Тем более что единственный интерес России на Западе заключался в этот роковой момент исключительно в охране нерушимости своих границ, угрожать которым могла только Германия. Смерти подобно поэтому было объединяться с ее врагами. Наиболее опасным результатом проанглийского крена в политике России была, по мнению Дурново, взрывная ситуация на Балканах, где Германия ответила на недружелюбие России поддержкой австрийской агрессии и покровительством Оттоманской империи.
Дурново заключал, что судьба России, а быть может, и мира зависит оттого, сумеет ли она примирить Германию и Францию в едином Континентальном союзе вместо того, чтобы пытаться играть на их противоречиях. Этот Континентальный союз (несколько десятилетий спустя его назовут Европейским союзом) был также главной внешнеполитической идеей Витте. Он считал, что неспособность России его создать обещала мировую войну21. Причем столь громогласно идею свою проповедывал, что был в конце концов даже «обвинен в измене»22. Любая держава, которая потерпит поражение в грядущей войне (если ее не остановить), добавлял Дурново, навлечет на себя революцию23.
Leaven D. Op. cit. p. 80.
Ibid. P. 76.
Ibid. P. 79.
Глава девятая
СТОЛЫПИН И Розен как губили петровскую Россию
Конечно, в геополитической картине Дурново и Витте были свои прорехи. Они очевидно недооценивали непримиримость вражды между тогдашними Францией и Германией и силу националистических движений внутри Австро-Венгрии. Но главное, недооценили они мощь идейного излучения выродившегося славянофильства в самой России. А оно между тем давно уже, как мы видели, заразило и западническую элиту, превратив ее в то, что назвали мы «национально ориентированной» интеллигенцией. Иначе говоря, традиционные славянофильские темы, приведшие в 1850-е к крымской катастрофе и в 1870-е к унизительному поражению в Берлине, такие, скажем, как тема русского Царьграда или великой миссии России в отношении братьев-славян вошла в плоть и кровь ее культурной элиты. Но если не понимал этого даже «русский европеец» Витте, презиравший славянофильство, то еще меньше понимал это Столыпин.

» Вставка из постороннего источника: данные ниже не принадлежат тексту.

-- ==== Sys2Proof/Laws/Exec.lean ====
section
/-! SUPPORT. exec of each command is its meaning. -/

namespace Sys2Proof.Machine

variable (s : State)
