-- ==== Sys2Proof/Laws/State.lean ====
section
/-! SUPPORT. What an updater of one part of the state leaves in every part: true by rfl. -/

namespace Sys2Proof.Machine

@[simp] theorem ix_upd_same {α : Type} {n : Nat} (v : Vector α n) (i : Fin n) (f : α → α) :
    ix (upd v i f) i = f (ix v i) := by
  simp [upd, ix]

theorem ix_upd_ne {α : Type} {n : Nat} (v : Vector α n) (i j : Fin n) (f : α → α) (h : i ≠ j) :
    ix (upd v i f) j = ix v j := by
  have : (i : Nat) ≠ j := fun e => h (Fin.ext e)
  simp [upd, ix, this]

@[simp] theorem ix_vmap {α β : Type} {n : Nat} (f : α → β) (v : Vector α n) (i : Fin n) : ix (vmap f v) i = f (ix v i) := by
  simp [vmap, ix]
@[simp] theorem ix_replicate {α : Type} {n : Nat} (a : α) (i : Fin n) : ix (Vector.replicate n a) i = a := by
  simp [ix]
@[simp] theorem vall_iff {α : Type} {n : Nat} (p : α → Bool) (v : Vector α n) : vall p v = true ↔ ∀ i, p (ix v i) = true := by
  simp [vall, idx]
@[simp] theorem vany_iff {α : Type} {n : Nat} (p : α → Bool) (v : Vector α n) : vany p v = true ↔ ∃ i, p (ix v i) = true := by
  simp [vany, idx]
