namespace Sys2Proof.Machine

/-- Only the host's side and the outputs differ. -/
def OnHost (s t : State) : Prop := t = { s with host := t.host, sent := t.sent }

theorem OnHost.refl (s : State) : OnHost s s := rfl
theorem OnHost.trans {s t u : State} (h : OnHost s t) (k : OnHost t u) : OnHost s u := by
  unfold OnHost at *; rw [k, h]

theorem onHost_modHost (s : State) (f : HostSt → HostSt) : OnHost s (s.modHost f) := rfl
theorem onHost_modGuest (s : State) (g : Guest) (f : GuestSt → GuestSt) : OnHost s (s.modGuest g f) := rfl
theorem onHost_emit (s : State) (o : Out) : OnHost s (s.emit o) := rfl

theorem onHost_foldl {α : Type} (f : State → α → State) (hf : ∀ t a, OnHost t (f t a)) (l : List α) (s : State) :
    OnHost s (l.foldl f s) := by
  induction l generalizing s with
  | nil => exact .refl s
  | cons a l ih => exact (hf s a).trans (ih _)

theorem onHost_each {n : Nat} (s : State) (f : Fin n → State → State) (hf : ∀ i t, OnHost t (f i t)) : OnHost s (s.each f) :=
  onHost_foldl _ (fun t a => hf a t) _ _

theorem onHost_fireIrq (s : State) (g : Guest) (src : Nat) : OnHost s (s.fireIrq g src) := by
  unfold State.fireIrq
  simp only
  split
  · rfl
  · split <;> rfl

theorem onHost_setIrq (s : State) (g : Guest) (f : Irq → Irq) : OnHost s (s.setIrq g f) := by
  unfold State.setIrq
  extract_lets old new born s1 s2
  have h1 : OnHost s s1 := by
    refine (onHost_modGuest s g _).trans (onHost_foldl _ (fun t a => ?_) _ _)
    split
    · exact onHost_fireIrq t g a
    · rfl
  have h2 : OnHost s s2 := by
    refine h1.trans (onHost_foldl _ (fun t k => ?_) _ _)
    split <;> rfl
  split
  · exact h2.trans (onHost_fireIrq _ g 18)
  · exact h2

theorem onHost_irq (s : State) (g : Guest) (src : Nat) : OnHost s (s.irq g src) := onHost_setIrq s g _
theorem onHost_irqAll (s : State) (src : Nat) : OnHost s (s.irqAll src) := onHost_each s _ fun g t => onHost_irq t g src

theorem onHost_irqPort (s : State) (p : Port) : OnHost s (s.irqPort p) := by
  refine onHost_each s _ fun g t => ?_
  split
  · exact onHost_irq t g _
  · rfl

theorem onHost_count (s : State) (g : Guest) (code n : Nat) : OnHost s (s.count g code n) := by
  unfold State.count
  simp only
  split
  · rfl
  · exact (onHost_modGuest s g _).trans (onHost_irq _ g 18)

theorem onHost_countPort (s : State) (p : Port) (code n : Nat) : OnHost s (s.countPort p code n) := by
  refine onHost_each s _ fun g t => ?_
  split
  · exact onHost_count t g _ _
  · rfl

theorem onHost_countGroup (s : State) (bit code n : Nat) : OnHost s (s.countGroup bit code n) := by
  refine onHost_each s _ fun g t => ?_
  split
  · exact onHost_count t g _ _
  · rfl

Внешняя политика, впрочем, мало его занимала. Он требовал от нее лишь одного - мира. По крайней мере, на два десятилетия, которые, как он думал, были необходимы для радикального реформирования страны. Он знал, что Россия так же не готова к новой европейской войне в начале XX века, как не была она готова к Крымской в середине XIX. Она по-прежнему катастрофически отставала от других европейских стран во всем - от числа учителей и уровня грамотности до протяженности железнодорожных путей. И знаменитый индустриальный подъел* после революции 1905 года ничего в этой ее глубоко укоренившейся отсталости не изменил. Несмотря на все предвоенные успехи Россия и в 1912 году всё еще добывала лишь 13% угля, добывавшегося в Германии, и всё еще выплавляла лишь 26% стали по сравнению с противником, которому она бросила вызов. Короче, производила она те же два процента мирового ВВП, что и сейчас.На каждые юо квадратных километров территории по-прежнему приходилось в ней лишь 1,1 километра железных дорог, тогда как в Германии их было ю,6 километра, т.е. на порядок больше (от Франции Россия отставала в 8,5 раз, даже от Австрии в 6,5 раз).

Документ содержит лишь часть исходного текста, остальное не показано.